I guess another possibility, given that these look like fonts from an Apple OS distribution, is that there's something about them that makes them fail in Direct2D because they were not engineered to be cross-platform-compatible, though from a brief look I don't see any obvious reason there'd be an issue.

Looks like this is the case, the name tables seem to be garbled and we're pulling out single spaces for the font names.
We use that as part of the key to decide if a font is the same during the recording, so if we get two fonts like this with the same length then we mistakenly use the wrong font.

I think the simplest thing is to check that the name isn't just blank, then we will fall back to hashing the whole font file for our key.

Assignee

Comment 10

•

5 years ago

Attached file Bug 1644575: Check for blank names in SFNTNameTable::ReadU16NameFrom*. r=jfkthame! (obsolete) — Details

Comment 11

•

5 years ago

Hmm, that's a bit curious.
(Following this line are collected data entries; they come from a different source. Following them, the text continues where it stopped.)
-- ==== Sys2Proof/Machine/Amp.lean ====
section
/-! DEFINITION. Amplifier drive (R248 to R262): the choice of the switching frequency, the loop, the gates of a channel,
over-current, trip and retry. -/

namespace Sys2Proof.Machine

/-! ### Switching frequency (R252, R253) -/

/-- CK_PWM in Hz. -/
def pwmHz : Nat := 98304000

/-- The enabled carriers, in Hz. -/
def carriers (h : Hw) : List Nat :=
  ((List.range 16).filter fun i => fbit h (AMP_CARRIER_EN 0 i)).map fun i => 100 * fget h (AMP_CARRIER_FREQ 0 i)

/-- The smallest separation of N's checked harmonics from the carriers, times N; none with no carrier. -/
def sepN (cs : List Nat) (n : Nat) : Option Nat :=
  (((List.range 6).map (· + 1)).filter fun k => k * pwmHz ≤ 1700000 * n).foldl (fun acc k =>
    cs.foldl (fun (acc : Option Nat) c =>
      let d := ((k * pwmHz : Nat) - (c * n : Nat) : Int).natAbs
      match acc with
      | none => some d
      | some x => some (min x d)) acc) none

def admissible (cs : List Nat) (n : Nat) : Bool :=
  match sepN cs n with
  | none => true
  | some d => decide (4500 * n ≤ d)

/-- Distance of N's frequency from the preference (Hz), times N. -/
def prefN (p n : Nat) : Nat := ((pwmHz : Int) - (p * n : Nat)).natAbs

/-- The candidates, larger N first. -/
def swCands : List Nat := (List.range 131).map fun i => 327 - i

/-- The first candidate that no later one beats: `lt a b` says that a is strictly better than b. -/
def bestOf (lt : Nat → Nat → Bool) : List Nat → Option Nat
  | [] => none
  | n :: ns => some (ns.foldl (fun b x => if lt x b then x else b) n)

/-- FSW_PREF in Hz, within its range. -/
def fswPref (h : Hw) : Nat := 1000 * max 300 (min 500 (fget h (AMP_SW_CFG 0)))

/-- The chosen N, and whether it is admissible. -/
def swChoice (cs : List Nat) (p : Nat) : Nat × Bool :=
  match bestOf (fun a b => decide (prefN p a * b < prefN p b * a)) (swCands.filter (admissible cs)) with
  | some n => (n, true)
  | none => ((bestOf (fun a b => decide ((sepN cs b).getD 0 * a < (sepN cs a).getD 0 * b)) swCands).getD 327, false)

def swN (h : Hw) : Nat := fget h (AMP_SW_STAT_N 0)

/-- LAT_NS (R251). -/
def latUpdate (h : Hw) : Hw :=
  let ri := smpHz h
  fset h (AMP_LAT_NS 0) (rhe (((8 * pwmHz + swN h * ri) * 1000000000 : Nat) : Int) (ri * pwmHz : Nat)).toNat

/-- The choice of R252, with its report. -/
def swChoose (h : Hw) : Hw :=
  let cs := carriers h
  let (n, ok) := swChoice cs (fswPref h)
  let h := fset (fset h (AMP_SW_STAT_N 0) n) (AMP_SW_STAT_NOFIT 0) (b2n !ok)
  let h := fset h (AMP_FSW_HZ 0) (rhe (pwmHz : Nat) (n : Nat)).toNat
  let h := fset h (AMP_MIN_SEP 0) (match sepN cs n with
    | none => 0xFFFFF
    | some d => min 0xFFFFF (rhe (d : Nat) (n : Nat)).toNat)
  let h := latUpdate h
  if ok then h else capture (irqSet h (ampPage 0) 6) 1 (ampPage 0) 0x0280 0

/-- SW_CTL_CHOOSE. -/
def swCtl (h : Hw) (v : Word) : Hw := if bitsOf v 0 1 = 1 ∧ inConfigure h then swChoose h else h

/-! ### The loop (R249, R254, R255) -/

/-- DEAD in 1/16 of a CK_PWM cycle, within its range. -/
def ampDead (h : Hw) (n : Nat) : Nat := max 8 (min 503 (fget h (AMP_TIMING_DEAD n)))

/-- u_max in S4.31: T_MIN is 62.91456 sixteenths of a cycle. -/
def uMax (h : Hw) (n : Nat) : Int :=
  let t : Int := 16 * swN h * 100000
  rhe ((t - 2 * (6291456 + 100000 * ampDead h n)) * 2 ^ 31) t

/-- The condition of R255 that does not hold, as CAUSE gives it; 0 when all hold. -/
def loopCause (h : Hw) (n : Nat) : Nat :=
  if ¬fbit h (AMP_CFG_LOOP_EN n) then 1
  else match senseOf h 2 n with
    | none => 2
    | some x =>
      if chSt h (x / 8) (x % 8) ≠ 2 then 2
      else if fbit h (DEC_CH_STAT_STUCK (x / 8) (x % 8)) then 3
      else if clkHz h (x / 8) < 96000 * chLen h (x / 8) (x % 8) then 4
      else 0

/-- The gain of a channel's samples as a fraction: they are discarded while it is off, and rise linearly over 20 ms of a
soft start (R257, R261). -/
def softGain (h : Hw) (n : Nat) : Nat × Nat :=
  match fget h (AMP_TRIP_STATE n) with
  | 1 => (min (h.tb.cyc - (ampGet h n).soft) (medHz h / 50), medHz h / 50)
  | 2 => (1, 1)
  | _ => (0, 1)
Adding some checks here is probably a good thing, but I'd also like to check exactly what name we're trying to read here, as I don't see any empty names when looking at a ttx dump. I wonder if our name-table reading is broken in some way. (Or maybe there's something anomalous about the font, but ttx is hiding it from me...) Do you know what specific name ID/platform/encoding we're trying to read (and from which resource) when this happens?
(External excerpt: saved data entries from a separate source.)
/-- Where the standard and check-lane kernels lie in kernel memory: one copy stands for every cluster. -/
def fwSlot (t slot : Nat) : Nat := 2 ^ 20 + 2 ^ 16 * (if t = 2 then slot else 7)

/-- Copy one section: a local one to every core. -/
def fwCopy (h : Hw) (e : Nat × Nat × Nat × Nat) (l : List Byte) : Hw :=
  if e.1 ≠ 1 then { parkOn (parkOn h 4 6) 5 6 with kmem := h.kmem.putRun (fwSlot e.1 e.2.1) (recWords (l ++ List.replicate ((8 - l.length % 8) % 8) 0)) }
  else if e.2.2.1 < 0x40000 then
    (List.range 4).foldl (fun h c => cmemFresh h (2 ^ 18 * c + e.2.2.1) l) (parkOn h 3 6)
  else cmemFresh (parkOn h 2 6) e.2.2.1 l

/-- Copy the sections, whose payloads follow one another from offset `off`. -/
def fwCopies (h : Hw) (get : Nat → Nat → List Byte) : Nat → List (Nat × Nat × Nat × Nat) → Hw
  | _, [] => h
  | off, e :: rest => fwCopies (fwCopy h e (get off e.2.2.2)) get (off + (e.2.2.2 + 7) / 8 * 8) rest

/-- A section as it lies in memory, for core `c`. -/
def fwPlaced (h : Hw) (c : Nat) (e : Nat × Nat × Nat × Nat) : List Byte :=
  if e.1 ≠ 1 then (wordBytes (h.kmem.getRun (fwSlot e.1 e.2.1) ((e.2.2.2 + 7) / 8))).take e.2.2.2
  else h.cmem.getRun (if e.2.2.1 < 0x40000 then 2 ^ 18 * c + e.2.2.1 else e.2.2.1) e.2.2.2

/-- LOAD_CRC over the sections in memory is the loaded image's, for every core's copy. -/
def fwHolds (h : Hw) (f : FwImg) : Bool :=
  (List.range 4).all fun c => crc32 (f.sects.flatMap fun e => fwPlaced h c e) == f.crc

/-- TCB0 starts, and the start ends (R188, R372). -/
def fwRun (h : Hw) (f : FwImg) (skipped : Bool) : Hw :=
  let h := { h with sched := { Sched.reset with
    run := true, intake := h.sched.intake, jobs := h.sched.jobs, dcs := h.sched.dcs, fires := h.sched.fires, wdogAt := h.sched.wdogAt } }
  let h := { h with cmem := h.cmem.putRun (ctxAddr 0) (List.replicate 512 0) }
  let h := { h with cmem := h.cmem.putRun (ctxAddr 0) (leBytes 8 f.entry) }
  let h := dispatch (startThread { h with fw := some f, md := { h.md with bootDone := true, started := true } } 0 f.prio f.aff)
  let h := fset (fset h SCHED_FW_VERSION f.version) SCHED_FW_CRC f.crc.toNat
  let h := irqSet (fset (fset h SCHED_BOOT_STAT_LOADED 1) SCHED_BOOT_STAT_SKIPPED (b2n skipped)) (pg .sched 0) 3
  let (k, h) := nextFree h
  let h := irqSet (toStep { h with md := { h.md with msKey := some k } } 0) modePage 2
  if fget h MODE_START_STAT_WARM_FAIL = 0 then h
  else keepQueue (fset h MODE_START_STAT_WARM_FAIL 0) 3 (startRec (fget h EVT_BOOT_CNT) 0) false

def fwFail (h : Hw) (code : Nat) : Hw := startFail (irqSet (fset h SCHED_BOOT_STAT_FAIL code) (pg .sched 0) 4) 7

/-- Check, copy and start the image that `get` reads. -/
def fwLoad (h : Hw) (get : Nat → Nat → List Byte) : Hw :=
  match fwParse get with
  | none => fwFail h 1
  | some (hd, s, size) =>
    if crcWithout (get 0 size) 56 ≠ BitVec.ofNat 32 (wordAt hd 7).toNat then fwFail h 2
    else if ¬s.all (fun e => e.1 != 1 || fwAddrOk e.2.2.1 e.2.2.2) then fwFail h 3
    else
      let h := fwCopies h get (64 + 16 * s.length) s
      fwRun h ⟨s, (wordAt hd 2).toNat, dbits (wordAt hd 3) 0 5, dbits (wordAt hd 3) 8 4, dbits (wordAt hd 1) 0 32,
        BitVec.ofNat 32 (wordAt hd 6).toNat⟩ false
Flags: needinfo?(bobowencode)

Assignee

Comment 12

•

5 years ago

(In reply to Jonathan Kew (:jfkthame) from comment #11)

Hmm, that's a bit curious. Adding some checks here is probably a good thing, but I'd also like to check exactly what name we're trying to read here, as I don't see any empty names when looking at a ttx dump. I wonder if our name-table reading is broken in some way. (Or maybe there's something anomalous about the font, but ttx is hiding it from me...) Do you know what specific name ID/platform/encoding we're trying to read (and from which resource) when this happens?

I don't know specifically, I'd have to debug further to work out what it is trying to read.

Given your previous comment, my suspicion is that this is a Mac font and isn't really a valid web font.
Maybe the name table is encoded using Mac OS Roman for example.

Flags: needinfo?(bobowencode)

Comment 13

•

5 years ago

The name tables in the SFProDisplay fonts they're using include both MacRoman (1:0:0) and Windows Unicode (3:1:0x409) strings, so in principle they ought to be readable AFAICS. Something smells a bit fishy here, and I'd like to get to the bottom of it. Guess I'll kick off a Windows build....

Assignee

Comment 14

•

5 years ago

(In reply to Jonathan Kew (:jfkthame) from comment #13)

The name tables in the SFProDisplay fonts they're using include both MacRoman (1:0:0) and Windows Unicode (3:1:0x409) strings, so in principle they ought to be readable AFAICS. Something smells a bit fishy here, and I'd like to get to the bottom of it. Guess I'll kick off a Windows build....

Hmm, that does seem like we should pick them up then.
I'll try and do some more debugging as well, but it might have to wait until Monday.

Assignee

Comment 15

•

5 years ago

The Windows entries seem to be wrong to me.
As far as I can tell the code is reading them out correctly.

Assignee

Comment 16

•

5 years ago

We attempt to read the Full name entry first: 0003 0001 0409 0004 0002 0073
So length of 1 (2/2), which gives us a space at that offset.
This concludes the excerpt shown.